Stored data:
####################
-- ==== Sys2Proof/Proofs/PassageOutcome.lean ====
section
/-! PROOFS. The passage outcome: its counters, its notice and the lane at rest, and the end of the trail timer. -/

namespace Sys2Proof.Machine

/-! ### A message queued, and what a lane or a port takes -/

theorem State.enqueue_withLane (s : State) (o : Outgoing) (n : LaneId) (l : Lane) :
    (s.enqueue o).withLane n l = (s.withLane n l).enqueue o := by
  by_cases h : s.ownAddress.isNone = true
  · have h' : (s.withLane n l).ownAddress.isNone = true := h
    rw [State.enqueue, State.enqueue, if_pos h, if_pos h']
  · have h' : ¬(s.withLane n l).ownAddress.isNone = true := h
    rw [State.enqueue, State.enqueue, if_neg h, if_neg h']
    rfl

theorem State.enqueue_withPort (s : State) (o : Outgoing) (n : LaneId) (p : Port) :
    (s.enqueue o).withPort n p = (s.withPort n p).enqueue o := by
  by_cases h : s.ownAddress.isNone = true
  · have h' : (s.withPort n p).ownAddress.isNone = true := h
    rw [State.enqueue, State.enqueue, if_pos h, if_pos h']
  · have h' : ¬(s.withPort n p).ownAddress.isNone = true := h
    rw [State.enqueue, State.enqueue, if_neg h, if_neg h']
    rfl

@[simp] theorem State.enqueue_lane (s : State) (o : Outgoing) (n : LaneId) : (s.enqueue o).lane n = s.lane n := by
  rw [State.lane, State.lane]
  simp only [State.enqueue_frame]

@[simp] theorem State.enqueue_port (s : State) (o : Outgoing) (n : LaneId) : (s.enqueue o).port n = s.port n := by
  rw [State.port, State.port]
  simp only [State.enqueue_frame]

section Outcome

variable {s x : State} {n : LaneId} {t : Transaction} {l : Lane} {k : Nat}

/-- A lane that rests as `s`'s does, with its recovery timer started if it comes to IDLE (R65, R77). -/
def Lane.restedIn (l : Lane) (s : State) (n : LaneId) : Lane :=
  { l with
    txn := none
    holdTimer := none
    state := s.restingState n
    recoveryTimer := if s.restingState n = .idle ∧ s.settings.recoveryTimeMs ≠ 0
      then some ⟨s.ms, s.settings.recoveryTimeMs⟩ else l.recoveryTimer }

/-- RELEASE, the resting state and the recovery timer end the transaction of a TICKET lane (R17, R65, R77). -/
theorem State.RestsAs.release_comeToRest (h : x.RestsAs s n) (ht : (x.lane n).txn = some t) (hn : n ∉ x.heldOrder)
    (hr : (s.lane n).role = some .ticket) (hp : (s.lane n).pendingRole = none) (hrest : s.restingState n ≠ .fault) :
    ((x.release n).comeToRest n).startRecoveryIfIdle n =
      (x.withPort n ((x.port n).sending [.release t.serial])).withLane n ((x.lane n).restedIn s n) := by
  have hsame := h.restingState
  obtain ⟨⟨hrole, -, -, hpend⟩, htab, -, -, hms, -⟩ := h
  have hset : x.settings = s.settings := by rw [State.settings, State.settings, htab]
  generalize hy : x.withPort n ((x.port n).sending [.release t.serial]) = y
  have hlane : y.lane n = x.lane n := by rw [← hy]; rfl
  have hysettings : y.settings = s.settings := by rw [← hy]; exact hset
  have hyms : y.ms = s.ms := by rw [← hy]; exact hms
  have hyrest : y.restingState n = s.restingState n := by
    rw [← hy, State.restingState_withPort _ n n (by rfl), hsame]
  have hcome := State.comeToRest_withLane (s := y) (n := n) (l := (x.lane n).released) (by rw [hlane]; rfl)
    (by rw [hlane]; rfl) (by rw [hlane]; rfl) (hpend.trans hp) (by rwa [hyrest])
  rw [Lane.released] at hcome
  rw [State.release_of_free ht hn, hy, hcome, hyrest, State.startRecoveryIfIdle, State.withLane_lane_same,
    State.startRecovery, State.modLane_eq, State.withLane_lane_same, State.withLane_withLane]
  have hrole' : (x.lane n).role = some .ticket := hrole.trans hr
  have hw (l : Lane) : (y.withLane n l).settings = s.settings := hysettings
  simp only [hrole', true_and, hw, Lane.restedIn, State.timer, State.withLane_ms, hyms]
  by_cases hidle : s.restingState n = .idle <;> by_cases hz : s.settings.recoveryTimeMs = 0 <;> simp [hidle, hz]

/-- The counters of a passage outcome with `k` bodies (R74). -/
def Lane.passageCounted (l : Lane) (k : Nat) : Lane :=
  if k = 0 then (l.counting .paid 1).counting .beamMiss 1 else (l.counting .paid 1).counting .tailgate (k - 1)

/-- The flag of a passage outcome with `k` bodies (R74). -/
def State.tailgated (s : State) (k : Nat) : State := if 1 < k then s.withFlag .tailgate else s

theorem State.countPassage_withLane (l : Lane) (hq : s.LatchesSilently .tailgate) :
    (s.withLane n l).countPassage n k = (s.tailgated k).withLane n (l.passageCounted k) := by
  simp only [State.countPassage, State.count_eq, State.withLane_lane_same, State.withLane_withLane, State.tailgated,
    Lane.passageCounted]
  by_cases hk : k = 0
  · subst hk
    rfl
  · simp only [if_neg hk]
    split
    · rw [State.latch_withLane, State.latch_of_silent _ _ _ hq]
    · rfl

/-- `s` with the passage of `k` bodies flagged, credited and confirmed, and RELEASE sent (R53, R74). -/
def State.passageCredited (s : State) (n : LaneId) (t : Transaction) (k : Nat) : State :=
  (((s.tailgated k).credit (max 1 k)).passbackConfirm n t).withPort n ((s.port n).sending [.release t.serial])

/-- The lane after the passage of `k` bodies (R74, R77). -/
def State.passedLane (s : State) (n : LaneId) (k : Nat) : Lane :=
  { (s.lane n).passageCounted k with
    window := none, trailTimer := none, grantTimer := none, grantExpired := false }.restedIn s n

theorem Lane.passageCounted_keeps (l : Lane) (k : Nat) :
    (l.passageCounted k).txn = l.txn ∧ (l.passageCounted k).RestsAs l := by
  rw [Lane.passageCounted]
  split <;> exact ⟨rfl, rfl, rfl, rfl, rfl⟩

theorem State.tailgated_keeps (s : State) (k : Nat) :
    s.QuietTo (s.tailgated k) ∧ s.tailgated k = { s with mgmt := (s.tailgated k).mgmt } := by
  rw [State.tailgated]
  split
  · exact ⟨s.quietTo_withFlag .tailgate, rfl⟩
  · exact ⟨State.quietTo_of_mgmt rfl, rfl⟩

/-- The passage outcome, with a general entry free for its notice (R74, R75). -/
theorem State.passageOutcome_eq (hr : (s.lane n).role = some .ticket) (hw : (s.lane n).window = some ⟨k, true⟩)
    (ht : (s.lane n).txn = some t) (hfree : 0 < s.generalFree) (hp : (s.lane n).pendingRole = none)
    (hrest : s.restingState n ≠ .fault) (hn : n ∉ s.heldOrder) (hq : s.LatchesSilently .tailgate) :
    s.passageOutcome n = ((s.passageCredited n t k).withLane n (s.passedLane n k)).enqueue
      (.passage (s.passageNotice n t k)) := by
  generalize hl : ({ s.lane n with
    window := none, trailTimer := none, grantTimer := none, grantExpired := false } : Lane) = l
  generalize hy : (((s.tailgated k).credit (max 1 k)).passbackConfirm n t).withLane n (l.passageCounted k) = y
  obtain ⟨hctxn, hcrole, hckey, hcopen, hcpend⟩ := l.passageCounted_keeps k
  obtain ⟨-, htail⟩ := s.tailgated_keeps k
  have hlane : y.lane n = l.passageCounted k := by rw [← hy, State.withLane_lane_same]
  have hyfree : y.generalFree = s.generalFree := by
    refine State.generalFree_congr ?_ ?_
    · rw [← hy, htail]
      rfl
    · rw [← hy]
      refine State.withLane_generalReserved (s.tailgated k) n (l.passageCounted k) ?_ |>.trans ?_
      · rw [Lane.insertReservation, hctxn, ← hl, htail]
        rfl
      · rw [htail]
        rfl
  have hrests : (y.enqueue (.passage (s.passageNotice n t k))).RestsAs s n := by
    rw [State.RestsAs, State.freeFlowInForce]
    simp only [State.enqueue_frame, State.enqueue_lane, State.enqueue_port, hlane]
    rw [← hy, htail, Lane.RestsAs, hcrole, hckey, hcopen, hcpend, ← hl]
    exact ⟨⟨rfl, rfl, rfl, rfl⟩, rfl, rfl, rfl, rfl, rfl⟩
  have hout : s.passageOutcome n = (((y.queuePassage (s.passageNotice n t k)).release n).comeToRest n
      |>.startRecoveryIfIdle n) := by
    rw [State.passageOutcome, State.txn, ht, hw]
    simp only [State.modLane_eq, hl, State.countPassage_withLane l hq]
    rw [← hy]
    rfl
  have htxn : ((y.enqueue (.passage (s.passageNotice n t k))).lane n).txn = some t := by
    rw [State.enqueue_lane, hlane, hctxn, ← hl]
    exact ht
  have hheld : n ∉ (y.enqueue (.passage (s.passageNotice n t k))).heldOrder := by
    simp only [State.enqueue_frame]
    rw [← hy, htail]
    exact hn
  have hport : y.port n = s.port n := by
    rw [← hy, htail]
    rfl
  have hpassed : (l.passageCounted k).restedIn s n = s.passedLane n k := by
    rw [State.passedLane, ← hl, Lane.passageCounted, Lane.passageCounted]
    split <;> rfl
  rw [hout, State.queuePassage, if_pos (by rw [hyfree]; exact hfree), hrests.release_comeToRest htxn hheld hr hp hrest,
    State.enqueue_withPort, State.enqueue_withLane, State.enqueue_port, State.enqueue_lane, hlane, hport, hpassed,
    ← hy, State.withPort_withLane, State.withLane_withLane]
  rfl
####################
What needs to be done: In the listing above, transcribe exactly everything from the line containing "trail timer. -/" down to the line containing "h' : (s.withPort", including both and nothing more.

Task answer:
/-! PROOFS. The passage outcome: its counters, its notice and the lane at rest, and the end of the trail timer. -/

namespace Sys2Proof.Machine

/-! ### A message queued, and what a lane or a port takes -/

theorem State.enqueue_withLane (s : State) (o : Outgoing) (n : LaneId) (l : Lane) :
    (s.enqueue o).withLane n l = (s.withLane n l).enqueue o := by
  by_cases h : s.ownAddress.isNone = true
  · have h' : (s.withLane n l).ownAddress.isNone = true := h
    rw [State.enqueue, State.enqueue, if_pos h, if_pos h']
  · have h' : ¬(s.withLane n l).ownAddress.isNone = true := h
    rw [State.enqueue, State.enqueue, if_neg h, if_neg h']
    rfl

theorem State.enqueue_withPort (s : State) (o : Outgoing) (n : LaneId) (p : Port) :
    (s.enqueue o).withPort n p = (s.withPort n p).enqueue o := by
  by_cases h : s.ownAddress.isNone = true
  · have h' : (s.withPort n p).ownAddress.isNone = true := h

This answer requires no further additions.